Help with buoyancy and gravity

Hi @Charles,

Great to hear you had a lot of fun with your first ROV dive!

There’s a quite extensive post about both active and passive compensation of mass/buoyancy tuning here, which will hopefully be helpful to you:

“Slightly positive buoyancy” just means that the object will float back up if submerged in a liquid of the specified density. The speed of floating up depends a lot on the amount of buoyancy/density of liquid, along with the shape and size of the object.

For the BlueROV2 the technical details tab has a section at the top for physical properties, which specifies that a standard BlueROV2 has net buoyancy (without ballast) of 1.4kg, which means basically that when it’s submerged it has the equivalent of 1.4kg worth of gravitational force pointing back up to the surface.
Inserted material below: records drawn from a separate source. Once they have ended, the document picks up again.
-- ==== Sys2Proof/Config.lean ====
section
/-! DEFINITION. What the spec leaves as a parameter (spec/00_scope.md rule R4): the capacities of the two channels.
The values themselves are fields of the state, bound when a machine is constructed; see notes/assumptions/4.md. -/

namespace Sys2Proof

/-- OUT_CAPACITY and IN_CAPACITY: "a natural number or infinity" (rule R4). -/
inductive Capacity where
  | bounded (n : Nat)
  | unbounded
  deriving DecidableEq, Repr

/-- The capacity `State.reset` binds to the outbound channel.
DESIGN CHOICE, unsafe (notes/assumptions/4.md): the spec leaves OUT_CAPACITY open (decision D16). -/
def Config.resetOutCapacity : Capacity := .unbounded

/-- The capacity `State.reset` binds to the inbound channel.
DESIGN CHOICE, unsafe (notes/assumptions/4.md): the spec leaves IN_CAPACITY open (decision D17). -/
def Config.resetInCapacity : Capacity := .unbounded

end Sys2Proof
end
The weight without ballast is 9-10kg, so if you assume 10kg the acceleration upwards should be \frac{1.4kg \times 9.81m/s^2}{10kg} \approx 1.37m/s^2. If you assume no drag and a zero starting velocity then the time taken to go up 20cm should be about t = \sqrt{\frac{2\times 0.2m}{1.37m/s^2}} \approx 0.54s, but you should expect it to be longer than that since drag will slow it down. Note that that’s based on the water properties that the buoyancy was measured in, so is only a rough estimate, and is also only valid for the no ballast case. You can do similar calculations for different configurations or ROV designs if you want to.